I hear the footsteps come up the path and hop to my feet. My fingers pull on the tattered strings on the bottom of my ripped jeans shorts—the same ones I wore two years ago to a backyard barbeque and caught Lucas’ dark eyes swirling in a way I had never seen before. All afternoon they lingered on me and my shorts, these shorts. Every part of my existence is filled with memories of Lucas Hobbs. I only now realize how much he’s ruined every other man for me. My realization came too late, so I’ll hold on to our friendship. One that is unlike any other I know. One that will keep me sated. It must.

“Where is the best thing to happen to me?” His voice arrives before he does. The familiar refrain is filled with humor, love, and a million memories. His words hit me in waves.

First, unabashed joy. An I can’t believe he’s home warmth that forces a grin to spread across my face wider than when my IG hit its first thousand followers. The next wave hits me tight in the chest, his words striking my heart. Lucas is and always will be the center of the one thing I can’t live without. He knows it—we both know it. What we have is one of a kind. You don’t mess with special.

Right?

That I question it causes the next wave to hit.

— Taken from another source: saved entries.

@[simp] theorem onPlatter_table (p : Nat) (f : Platter → Platter) : (j.onPlatter p f).table = j.table := rfl
@[simp] theorem onPlatter_lastTier (p : Nat) (f : Platter → Platter) : (j.onPlatter p f).lastTier = j.lastTier := rfl
@[simp] theorem onPlatter_drives (p : Nat) (f : Platter → Platter) : (j.onPlatter p f).drives = j.drives := rfl
@[simp] theorem onPlatter_picker (p : Nat) (f : Platter → Platter) : (j.onPlatter p f).picker = j.picker := rfl
@[simp] theorem onPlatter_orders (p : Nat) (f : Platter → Platter) : (j.onPlatter p f).orders = j.orders := rfl
@[simp] theorem onPlatter_surfaces (p : Nat) (f : Platter → Platter) : (j.onPlatter p f).surfaces = j.surfaces := rfl
@[simp] theorem onPlatter_lines (p : Nat) (f : Platter → Platter) : (j.onPlatter p f).lines = j.lines := rfl
@[simp] theorem onPlatter_flushes (p : Nat) (f : Platter → Platter) : (j.onPlatter p f).flushes = j.flushes := rfl
@[simp] theorem onPlatter_retain (p : Nat) (f : Platter → Platter) : (j.onPlatter p f).retain = j.retain := rfl
@[simp] theorem onPlatter_bus (p : Nat) (f : Platter → Platter) : (j.onPlatter p f).bus = j.bus := rfl

@[simp] theorem onOrder_table (d : Fin 4) (f : Order → Order) : (j.onOrder d f).table = j.table := rfl
@[simp] theorem onOrder_lastTier (d : Fin 4) (f : Order → Order) : (j.onOrder d f).lastTier = j.lastTier := rfl
@[simp] theorem onOrder_drives (d : Fin 4) (f : Order → Order) : (j.onOrder d f).drives = j.drives := rfl
@[simp] theorem onOrder_picker (d : Fin 4) (f : Order → Order) : (j.onOrder d f).picker = j.picker := rfl
@[simp] theorem onOrder_platters (d : Fin 4) (f : Order → Order) : (j.onOrder d f).platters = j.platters := rfl
@[simp] theorem onOrder_surfaces (d : Fin 4) (f : Order → Order) : (j.onOrder d f).surfaces = j.surfaces := rfl
@[simp] theorem onOrder_lines (d : Fin 4) (f : Order → Order) : (j.onOrder d f).lines = j.lines := rfl
@[simp] theorem onOrder_flushes (d : Fin 4) (f : Order → Order) : (j.onOrder d f).flushes = j.flushes := rfl
@[simp] theorem onOrder_retain (d : Fin 4) (f : Order → Order) : (j.onOrder d f).retain = j.retain := rfl
@[simp] theorem onOrder_bus (d : Fin 4) (f : Order → Order) : (j.onOrder d f).bus = j.bus := rfl

@[simp] theorem onSurface_table (n : Nat) (f : SurfaceRec → SurfaceRec) : (j.onSurface n f).table = j.table := rfl
@[simp] theorem onSurface_lastTier (n : Nat) (f : SurfaceRec → SurfaceRec) : (j.onSurface n f).lastTier = j.lastTier := rfl
@[simp] theorem onSurface_drives (n : Nat) (f : SurfaceRec → SurfaceRec) : (j.onSurface n f).drives = j.drives := rfl
@[simp] theorem onSurface_picker (n : Nat) (f : SurfaceRec → SurfaceRec) : (j.onSurface n f).picker = j.picker := rfl
@[simp] theorem onSurface_orders (n : Nat) (f : SurfaceRec → SurfaceRec) : (j.onSurface n f).orders = j.orders := rfl
@[simp] theorem onSurface_platters (n : Nat) (f : SurfaceRec → SurfaceRec) : (j.onSurface n f).platters = j.platters := rfl
@[simp] theorem onSurface_lines (n : Nat) (f : SurfaceRec → SurfaceRec) : (j.onSurface n f).lines = j.lines := rfl
@[simp] theorem onSurface_flushes (n : Nat) (f : SurfaceRec → SurfaceRec) : (j.onSurface n f).flushes = j.flushes := rfl
@[simp] theorem onSurface_retain (n : Nat) (f : SurfaceRec → SurfaceRec) : (j.onSurface n f).retain = j.retain := rfl
@[simp] theorem onSurface_bus (n : Nat) (f : SurfaceRec → SurfaceRec) : (j.onSurface n f).bus = j.bus := rfl

@[simp] theorem onLine_table (n k : Nat) (f : GatherLine → GatherLine) : (j.onLine n k f).table = j.table := rfl
@[simp] theorem onLine_lastTier (n k : Nat) (f : GatherLine → GatherLine) : (j.onLine n k f).lastTier = j.lastTier := rfl
@[simp] theorem onLine_drives (n k : Nat) (f : GatherLine → GatherLine) : (j.onLine n k f).drives = j.drives := rfl
@[simp] theorem onLine_picker (n k : Nat) (f : GatherLine → GatherLine) : (j.onLine n k f).picker = j.picker := rfl
@[simp] theorem onLine_orders (n k : Nat) (f : GatherLine → GatherLine) : (j.onLine n k f).orders = j.orders := rfl
@[simp] theorem onLine_platters (n k : Nat) (f : GatherLine → GatherLine) : (j.onLine n k f).platters = j.platters := rfl
@[simp] theorem onLine_surfaces (n k : Nat) (f : GatherLine → GatherLine) : (j.onLine n k f).surfaces = j.surfaces := rfl
@[simp] theorem onLine_flushes (n k : Nat) (f : GatherLine → GatherLine) : (j.onLine n k f).flushes = j.flushes := rfl
@[simp] theorem onLine_retain (n k : Nat) (f : GatherLine → GatherLine) : (j.onLine n k f).retain = j.retain := rfl
@[simp] theorem onLine_bus (n k : Nat) (f : GatherLine → GatherLine) : (j.onLine n k f).bus = j.bus := rfl

@[simp] theorem freeLine_table (n k : Nat) : (j.freeLine n k).table = j.table := rfl
@[simp] theorem freeLine_lastTier (n k : Nat) : (j.freeLine n k).lastTier = j.lastTier := rfl
@[simp] theorem freeLine_drives (n k : Nat) : (j.freeLine n k).drives = j.drives := rfl
@[simp] theorem freeLine_picker (n k : Nat) : (j.freeLine n k).picker = j.picker := rfl
@[simp] theorem freeLine_orders (n k : Nat) : (j.freeLine n k).orders = j.orders := rfl
@[simp] theorem freeLine_platters (n k : Nat) : (j.freeLine n k).platters = j.platters := rfl
@[simp] theorem freeLine_surfaces (n k : Nat) : (j.freeLine n k).surfaces = j.surfaces := rfl
@[simp] theorem freeLine_flushes (n k : Nat) : (j.freeLine n k).flushes = j.flushes := rfl
@[simp] theorem freeLine_retain (n k : Nat) : (j.freeLine n k).retain = j.retain := rfl
@[simp] theorem freeLine_bus (n k : Nat) : (j.freeLine n k).bus = j.bus := rfl

@[simp] theorem onFlush_table (n : Nat) (f : Flush → Flush) : (j.onFlush n f).table = j.table := rfl
@[simp] theorem onFlush_lastTier (n : Nat) (f : Flush → Flush) : (j.onFlush n f).lastTier = j.lastTier := rfl
@[simp] theorem onFlush_drives (n : Nat) (f : Flush → Flush) : (j.onFlush n f).drives = j.drives := rfl
@[simp] theorem onFlush_picker (n : Nat) (f : Flush → Flush) : (j.onFlush n f).picker = j.picker := rfl
@[simp] theorem onFlush_orders (n : Nat) (f : Flush → Flush) : (j.onFlush n f).orders = j.orders := rfl
@[simp] theorem onFlush_platters (n : Nat) (f : Flush → Flush) : (j.onFlush n f).platters = j.platters := rfl
@[simp] theorem onFlush_surfaces (n : Nat) (f : Flush → Flush) : (j.onFlush n f).surfaces = j.surfaces := rfl
@[simp] theorem onFlush_lines (n : Nat) (f : Flush → Flush) : (j.onFlush n f).lines = j.lines := rfl
@[simp] theorem onFlush_retain (n : Nat) (f : Flush → Flush) : (j.onFlush n f).retain = j.retain := rfl
@[simp] theorem onFlush_bus (n : Nat) (f : Flush → Flush) : (j.onFlush n f).bus = j.bus := rfl

@[simp] theorem dropFlush_table (n : Nat) : (j.dropFlush n).table = j.table := rfl
@[simp] theorem dropFlush_lastTier (n : Nat) : (j.dropFlush n).lastTier = j.lastTier := rfl
@[simp] theorem dropFlush_drives (n : Nat) : (j.dropFlush n).drives = j.drives := rfl
@[simp] theorem dropFlush_picker (n : Nat) : (j.dropFlush n).picker = j.picker := rfl
@[simp] theorem dropFlush_orders (n : Nat) : (j.dropFlush n).orders = j.orders := rfl
@[simp] theorem dropFlush_platters (n : Nat) : (j.dropFlush n).platters = j.platters := rfl
@[simp] theorem dropFlush_surfaces (n : Nat) : (j.dropFlush n).surfaces = j.surfaces := rfl
@[simp] theorem dropFlush_lines (n : Nat) : (j.dropFlush n).lines = j.lines := rfl
@[simp] theorem dropFlush_retain (n : Nat) : (j.dropFlush n).retain = j.retain := rfl
@[simp] theorem dropFlush_bus (n : Nat) : (j.dropFlush n).bus = j.bus := rfl

@[simp] theorem send_table (m : BusMsg) : (j.send m).table = j.table := rfl
@[simp] theorem send_lastTier (m : BusMsg) : (j.send m).lastTier = j.lastTier := rfl
@[simp] theorem send_drives (m : BusMsg) : (j.send m).drives = j.drives := rfl
@[simp] theorem send_picker (m : BusMsg) : (j.send m).picker = j.picker := rfl
@[simp] theorem send_orders (m : BusMsg) : (j.send m).orders = j.orders := rfl
@[simp] theorem send_platters (m : BusMsg) : (j.send m).platters = j.platters := rfl
@[simp] theorem send_surfaces (m : BusMsg) : (j.send m).surfaces = j.surfaces := rfl
@[simp] theorem send_lines (m : BusMsg) : (j.send m).lines = j.lines := rfl
@[simp] theorem send_flushes (m : BusMsg) : (j.send m).flushes = j.flushes := rfl
@[simp] theorem send_retain (m : BusMsg) : (j.send m).retain = j.retain := rfl

@[simp] theorem onPicker_picker (f : Picker → Picker) : (j.onPicker f).picker = f j.picker := rfl
@[simp] theorem send_bus (m : BusMsg) : (j.send m).bus = j.bus ++ [m] := rfl

/-- The record of a drive after a change of it. -/
@[simp] theorem onDrive_drive_self (d : Fin 4) (f : Drive → Drive) : (j.onDrive d f).drive d = f (j.drive d) := by
  simp [Jukebox.onDrive, Jukebox.drive]

/-- The record of another drive after a change of one. -/
theorem onDrive_drive_ne {d x : Fin 4} (h : x ≠ d) (f : Drive → Drive) : (j.onDrive d f).drive x = j.drive x := by
  have : d.val ≠ x.val := fun e => h (Fin.ext e.symm)
  simp [Jukebox.onDrive, Jukebox.drive, this]

/-- The records of the drives after a change of one. -/
theorem onDrive_drive (d x : Fin 4) (f : Drive → Drive) :
    (j.onDrive d f).drive x = if x = d then f (j.drive d) else j.drive x := by
  split
  · next h => subst h; simp
  · next h => exact onDrive_drive_ne j h f

end

section
variable (j : Jukebox)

Fear. I think of Jasmine and her ask. Will I have to courage to do what I know should be done? Can I walk the fine line without tripping and falling flat on my face?

The confusion in my head dissipates the second the flap of the tent flips up. Lucas steps into our small space, hand on the tent flap, dark eyes, chiseled chin, hair longer than ever before, and a confident smile. It is the perfect combination to cause any woman to swoon, present company included.

Lucas has come a long way from the slender, too-cool-for-high-school teen. He’s filled out in all the right places during his college years. Standing six one with lean muscles, skin the color of copper, and with the sexiest eyes I’ve ever stared into, he stops and sops me up for three of the longest heartbeats I’ll ever feel in my life. He stares at me as if I’m a prize that he’s crossed the country to claim, and my heart wishes it was true.

His gaze rakes over me, slower than it’s ever done before. His eyes pop wide for a split second when he takes in my shorts. The warmth of his gaze hovers over my legs so slowly it causes the hairs on my legs to tingle. He tries to hide his reaction by releasing the tent flap and taking a small step forward, but it’s not enough to distract from the shift in temperature in our small space. As his eyes comb over me, I do the same.

We are unapologetic in our actions. Both of us are comfortable with what we’ve built. He’s wearing my favorite shade of orange, a custom T-shirt with the words I miss a Mesa girl. It instantly becomes my new favorite phrase. I’ve missed my Mesa man.

I expect a smart retort, a deflection, but I’m not prepared for what slips out of his mouth. “Wow, Adrienne, you look… breathtaking, better than ever. Better than in my dreams.”

My heart skips a beat, unsure how to process his words. Thankfully, my body remembers its role. My feet move on autopilot, two quick steps toward him before leaping into the air. He catches me. He always does. His hand wraps around the small of my back as I wrap my legs around him, and his other hand lands on my rear.